The scenario in the bug description demonstrates that InnoDB record locking is not symmetric.

First of all, we should keep in mind that InnoDB does not have a concept of table row locks.
Instead, it has two primary kinds of locks: table locks, and index record locks.

We have a possible conflict between two single-statement transactions: UPDATE and DELETE.
Internally, both transactions are implemented as UPDATE inside InnoDB.
We will first x-lock the matching index records, and then update them.
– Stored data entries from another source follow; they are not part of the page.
-- ==== Sys2Proof/Machine/Crypto.lean ====
section
/-!
DEFINITION. The hash constructions the spec names (R431, R447): SHA-256, HMAC with SHA-256 and KDF,
which is HKDF of RFC 5869. The manual names these standards; their definitions are the standards'
own (PRESUMED, log 10). AES-256-GCM stands in Aes; RSA and certificates are uninterpreted functions of Config.
-/

namespace Sys2Proof.Machine

/-- The round constants of SHA-256. -/
def shaK : List (BitVec 32) :=
  [0x428A2F98#32, 0x71374491#32, 0xB5C0FBCF#32, 0xE9B5DBA5#32, 0x3956C25B#32, 0x59F111F1#32, 0x923F82A4#32, 0xAB1C5ED5#32] ++
  [0xD807AA98#32, 0x12835B01#32, 0x243185BE#32, 0x550C7DC3#32, 0x72BE5D74#32, 0x80DEB1FE#32, 0x9BDC06A7#32, 0xC19BF174#32] ++
  [0xE49B69C1#32, 0xEFBE4786#32, 0x0FC19DC6#32, 0x240CA1CC#32, 0x2DE92C6F#32, 0x4A7484AA#32, 0x5CB0A9DC#32, 0x76F988DA#32] ++
  [0x983E5152#32, 0xA831C66D#32, 0xB00327C8#32, 0xBF597FC7#32, 0xC6E00BF3#32, 0xD5A79147#32, 0x06CA6351#32, 0x14292967#32] ++
  [0x27B70A85#32, 0x2E1B2138#32, 0x4D2C6DFC#32, 0x53380D13#32, 0x650A7354#32, 0x766A0ABB#32, 0x81C2C92E#32, 0x92722C85#32] ++
  [0xA2BFE8A1#32, 0xA81A664B#32, 0xC24B8B70#32, 0xC76C51A3#32, 0xD192E819#32, 0xD6990624#32, 0xF40E3585#32, 0x106AA070#32] ++
  [0x19A4C116#32, 0x1E376C08#32, 0x2748774C#32, 0x34B0BCB5#32, 0x391C0CB3#32, 0x4ED8AA4A#32, 0x5B9CCA4F#32, 0x682E6FF3#32] ++
  [0x748F82EE#32, 0x78A5636F#32, 0x84C87814#32, 0x8CC70208#32, 0x90BEFFFA#32, 0xA4506CEB#32, 0xBEF9A3F7#32, 0xC67178F2#32]

/-- The initial hash of SHA-256. -/
def shaInit : List (BitVec 32) :=
  [0x6A09E667#32, 0xBB67AE85#32, 0x3C6EF372#32, 0xA54FF53A#32, 0x510E527F#32, 0x9B05688C#32, 0x1F83D9AB#32, 0x5BE0CD19#32]

/-- Word `i` of a list of 32-bit words. -/
def w32 (l : List (BitVec 32)) (i : Nat) : BitVec 32 := l.getD i 0#32

/-- A 32-bit word from four bytes, most significant first. -/
def be32 (b : Bytes) (off : Nat) : BitVec 32 :=
  byteAt b off ++ byteAt b (off + 1) ++ byteAt b (off + 2) ++ byteAt b (off + 3)

/-- The message schedule: the last 16 words, newest first, extended `n` times. -/
def shaSchedule : Nat → List (BitVec 32) → List (BitVec 32)
  | 0, ws => ws
  | n + 1, ws =>
    let a := w32 ws 14
    let b := w32 ws 1
    let s0 := a.rotateRight 7 ^^^ a.rotateRight 18 ^^^ (a >>> 3)
    let s1 := b.rotateRight 17 ^^^ b.rotateRight 19 ^^^ (b >>> 10)
    shaSchedule n ((w32 ws 15 + s0 + w32 ws 6 + s1) :: ws)

/-- One round of the compression function on the eight working words. -/
def shaRound (h : List (BitVec 32)) (kw : BitVec 32) : List (BitVec 32) :=
  let a := w32 h 0
  let e := w32 h 4
  let s1 := e.rotateRight 6 ^^^ e.rotateRight 11 ^^^ e.rotateRight 25
  let ch := (e &&& w32 h 5) ^^^ (~~~e &&& w32 h 6)
  let t1 := w32 h 7 + s1 + ch + kw
  let s0 := a.rotateRight 2 ^^^ a.rotateRight 13 ^^^ a.rotateRight 22
  let mj := (a &&& w32 h 1) ^^^ (a &&& w32 h 2) ^^^ (w32 h 1 &&& w32 h 2)
  [t1 + (s0 + mj), a, w32 h 1, w32 h 2, w32 h 3 + t1, e, w32 h 5, w32 h 6]

/-- The compression of one 64-byte block. -/
def shaBlock (h : List (BitVec 32)) (b : Bytes) : List (BitVec 32) :=
  let ws := (shaSchedule 48 ((List.range 16).map fun i => be32 b (4 * i)).reverse).reverse
  let r := (shaK.zipWith (· + ·) ws).foldl shaRound h
  h.zipWith (· + ·) r

/-- The compression of `n` blocks in order. -/
def shaBlocks : Nat → List (BitVec 32) → Bytes → List (BitVec 32)
  | 0, h, _ => h
  | n + 1, h, b => shaBlocks n (shaBlock h (b.take 64)) (b.drop 64)

/-- SHA-256 of a byte string, 32 bytes. -/
def sha256 (msg : Bytes) : Bytes :=
  let len := msg.length
  let p := msg ++ [0x80#8] ++ zeros ((119 - len % 64) % 64) ++ (le 8 (8 * len)).reverse
  (shaBlocks (p.length / 64) shaInit p).flatMap fun w => (le 4 w.toNat).reverse

/-- HMAC with SHA-256. -/
def hmac (key msg : Bytes) : Bytes :=
  let k := padTo 64 (if 64 < key.length then sha256 key else key)
  let inner := sha256 (k.map (· ^^^ 0x36#8) ++ msg)
  sha256 (k.map (· ^^^ 0x5C#8) ++ inner)

/-- KDF(salt, ikm, info): the first 32 bytes of HKDF (R431). -/
def kdf (salt ikm info : Bytes) : Bytes := hmac (hmac salt ikm) (info ++ [1#8])

/-- The salt written "0": 32 zero bytes (R431). -/
def salt0 : Bytes := zeros 32

/-! ### Random values (R431): CTR_DRBG with AES-256, seeded with full entropy (PRESUMED, log 10) -/

/-- The state of the generator: key, V as a number, requests since it was seeded. -/
structure Drbg where
  key : Bytes
  v : Nat
  count : Nat
deriving DecidableEq, Repr

/-- The next `n` blocks of a generator. -/
def Drbg.blocks (d : Drbg) (n : Nat) : Bytes :=
  let ks := roundKeys (d.key.map (·.toNat))
  (List.range n).flatMap fun i => (aesBlock ks (be16 ((d.v + i + 1) % 2 ^ 128))).map (BitVec.ofNat 8)

/-- The update with 48 bytes of provided data. -/
def Drbg.update (d : Drbg) (data : Bytes) : Drbg :=
  let t := (d.blocks 3).zipWith (· ^^^ ·) data
  { d with key := t.take 32, v := beNat ((t.drop 32).map (·.toNat)) }

/-- Reseeding with entropy. -/
def Drbg.reseed (d : Drbg) (e : BitVec 384) : Drbg := { d.update (le 48 e.toNat) with count := 0 }

/-- A generator that has just been seeded. -/
def Drbg.seeded (e : BitVec 384) : Drbg := Drbg.reseed ⟨zeros 32, 0, 0⟩ e

/-- One request of `n` bytes. -/
def Drbg.generate (d : Drbg) (n : Nat) : Bytes × Drbg :=
  let b := ceilDiv n 16
  ((d.blocks b).take n, { Drbg.update { d with v := (d.v + b) % 2 ^ 128 } (zeros 48) with count := d.count + 1 })

/-- A 256-bit value as bytes. -/
def b256 (v : BitVec 256) : Bytes := le 32 v.toNat

/-- The identity digest as bytes (R427). -/
def identityBytes : Bytes := b256 Config.identity

/-- The identity wrapping key (R432). -/
def idWrapKey : Bytes := kdf salt0 (b256 Config.pufRoot) (ascii "K9ID")

/-- The identity private key: `ID_WRAPPED` of the fuses, opened (R427, R432). The spec names no additional data (PRESUMED none,
log 10). -/
def identityKey : Bytes :=
  (gcmOpen idWrapKey (le 12 Config.idNonce.toNat) [] (le 968 Config.idWrapped.toNat) (le 16 Config.idTag.toNat)).getD []

/-- The key-wrapping key of binding blobs (R432). -/
def wrapKey : Bytes := kdf salt0 (b256 Config.pufRoot) (ascii "K9BIND")

/-- The factor key of factor blobs (R432). -/
def factorKey : Bytes := kdf salt0 (b256 Config.pufRoot) (ascii "K9FACTOR")

end Sys2Proof.Machine
end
Let me show it in detail:

The two single-statement transactions that we have are:

T1: UPDATE t4 SET b=NULL WHERE a=6;
T2: DELETE FROM t4 WHERE b <= 3;

T1 would do the following:
1. Look up a=6 in the clustered index.
2. X-lock the matching clustered index record (a,b)=(6,6).
3. X-lock the matching secondary index record (b,a)=(6,6).
4. Write an update_undo record covering the changes in 5,6,7.
5. Update the clustered index record (6,6) to (6,NULL).
6. Delete-mark the secondary index record (6,6).
7. Insert the secondary index record (6,NULL).
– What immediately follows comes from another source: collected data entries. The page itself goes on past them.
-- ==== Sys2Proof/Machine/StPlan.lean ====
section
/-!
DEFINITION. State of the spindle, of power modes, and the contents of a loaded plan image (R40 to R72).
-/

namespace Sys2Proof.Machine

/-- A pending PWR_MODE_SET (R36 to R39). -/
structure PendMode where
  mode : Nat
  /-- EFFECT_TURN, 0 for the next pass boundary of each partition -/
  turn : Nat
  /-- the command's tag -/
  tag : Nat
  /-- the partitions without a running plan have adopted it -/
  idle : Bool
  /-- running partitions that have still to adopt it -/
  left : List Nat
deriving DecidableEq, Repr

/-- The spindle unit, the module's own index clock, and the power modes. -/
structure Spin where
  /-- 0 No source, 1 Acquiring, 2 Locked, 3 Coasting (R55, R57) -/
  state : Nat
  /-- source code of R41 -/
  source : Nat
  port : Nat
  /-- OUT_ENABLE: bit 0 SPINDLE_OUT, bit 1 markers -/
  outEnable : Nat
  /-- the spindle count (R17) -/
  count : Nat
  /-- turn of the last valid frame or marker while acquiring (R46) -/
  lastTurn : Option Nat
  /-- START_COUNT of a self spindle that is not yet Locked, and the own clock at selection (R46) -/
  selfStart : Option (Nat × Nat)
  /-- consecutive invalid frames or markers (R54) -/
  badRun : Nat
  /-- counters of R57, saturating -/
  invalid : Nat
  stutters : Nat
  slips : Nat
  /-- the count does not advance at the next edge (R52) -/
  held : Bool
  /-- the index in progress began a turn: its first boundary is a turn boundary -/
  atTurn : Bool
  /-- indices of the module's own clock since reset: they pass in every spindle state -/
  tick : Nat
  /-- a source has been Locked since reset (R479) -/
  everLocked : Bool
  /-- M_HOPS of this module's own markers (R387) -/
  hops : Nat
  /-- own clock at the last stop, for the number of indices held (R51) -/
  stopTick : Nat
  /-- power mode in force: 0 Full, 1 Standard, 2 Economy -/
  power : Nat
  pend : Option PendMode
deriving DecidableEq, Repr

/-- A slot table entry (R66). -/
structure SlotDef where
  slot : Nat
  kind : Nat
  maxCommit : Nat
  state : Nat
  home : Nat
deriving DecidableEq, Repr

/-- A link reservation entry (R67). -/
structure LinkRes where
  link : Nat
  mask : Nat
  vc : Nat
deriving DecidableEq, Repr

/-- A barrier definition entry (R68, R349). -/
structure BarrDef where
  id : Nat
  need : Nat
  scope : Nat
deriving DecidableEq, Repr

/-- A partition of a plan image with its sections. -/
structure PartDef where
  part : Nat
  turns : Nat
  mask : Nat
  slack : Nat
  budget : Nat
  stall : Nat
  gainBase : Nat
  descBase : Nat
  slots : List SlotDef
  links : List LinkRes
  barriers : List BarrDef
  /-- the cut list of each stack -/
  cuts : List (Nat × List PlanOp)
deriving DecidableEq, Repr

/-- A signature entry. -/
structure PlanSig where
  role : Nat
  key : Bytes
  sig : Bytes
deriving DecidableEq, Repr

/-- A parsed plan image. -/
structure PlanDef where
  id : Nat
  version : Nat
  length : Nat
  model : Nat
  modelVersion : Nat
  mode : Nat
  digref : Bool
  reduction : Bytes
  parts : List PartDef
  /-- preloads: stack, target word of the window, bytes -/
  preloads : List (Nat × Nat × Bytes)
  sigs : List PlanSig
  /-- image bytes 0 to SIGNATURE_OFFSET − 1 -/
  signed : Bytes
deriving DecidableEq, Repr

/-- The indices of a pass of the partition. -/
def PartDef.length (d : PartDef) : Nat := d.turns * 8192

/-- The pass-relative index at which the work of a pass ends: its length less SLACK (R60). -/
def PartDef.work (d : PartDef) : Nat := d.length - d.slack

/-- STALL_LIMIT in force: 0 selects 8,192 (partition section). -/
def PartDef.limit (d : PartDef) : Nat := if d.stall = 0 then 8192 else d.stall

/-- The stacks of the partition. -/
def PartDef.stacks (d : PartDef) : List Nat := (List.range 16).filter fun st => d.mask.testBit st

end Sys2Proof.Machine
end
Steps 2,3,4 may be in a different order.

T2 could do the following:
1. Search for b<=3 in the secondary index.
This might not match any recs locked or modified by T1.
2. X-lock the matching records in the secondary index.
Note: Bug#3300 introduced the sloppy 'semi-consistent' semantics that non-matching rows will not be locked!
3. X-lock the corresponding records in the clustered index.
4. For each match:
4.1. write update_undo records for the DELETE operation
4.2. delete-mark the clustered index record
4.3. delete-mark the secondary index record
[22 May 2015 12:19] Marko Mäkelä
Posted by developer:
 
The asymmetry in my example is that the UPDATE will not block the DELETE, but the DELETE would block the UPDATE.

The DELETE is only matching the record (2,2).

Before the UPDATE and the DELETE, the internal order of records in the secondary index (b,a) would be (NULL,1),(NULL,3),(NULL,5),(2,2),(4,4),(6,6).

Internally, the secondary index record inserted by the UPDATE is (NULL,6), and it would be ordered right before the (2,2) that was probably record-and-gap locked by the DELETE.

Maybe this asymmetry would go away (and the UPDATE would block the DELETE) if the fix of Bug#3300 was disabled?
[26 Jun 2015 16:01] David Moss
The following was added to the 5.7.8 changelog:
When using a multi-threaded slave with slave_preserve_commit_order=1, certain combinations of transactions being applied in parallel could cause a deadlock and stop the slave responding. The fix introduces a check for such deadlocks, so that when a transaction needs to wait for another transaction to release a row lock, InnoDB checks if there is a deadlock caused by the commit order. If it finds a deadlock caused by the commit order, it sets a deadlock flag for the slave worker which is holding the row lock. Then the worker rolls back its transaction and tries again.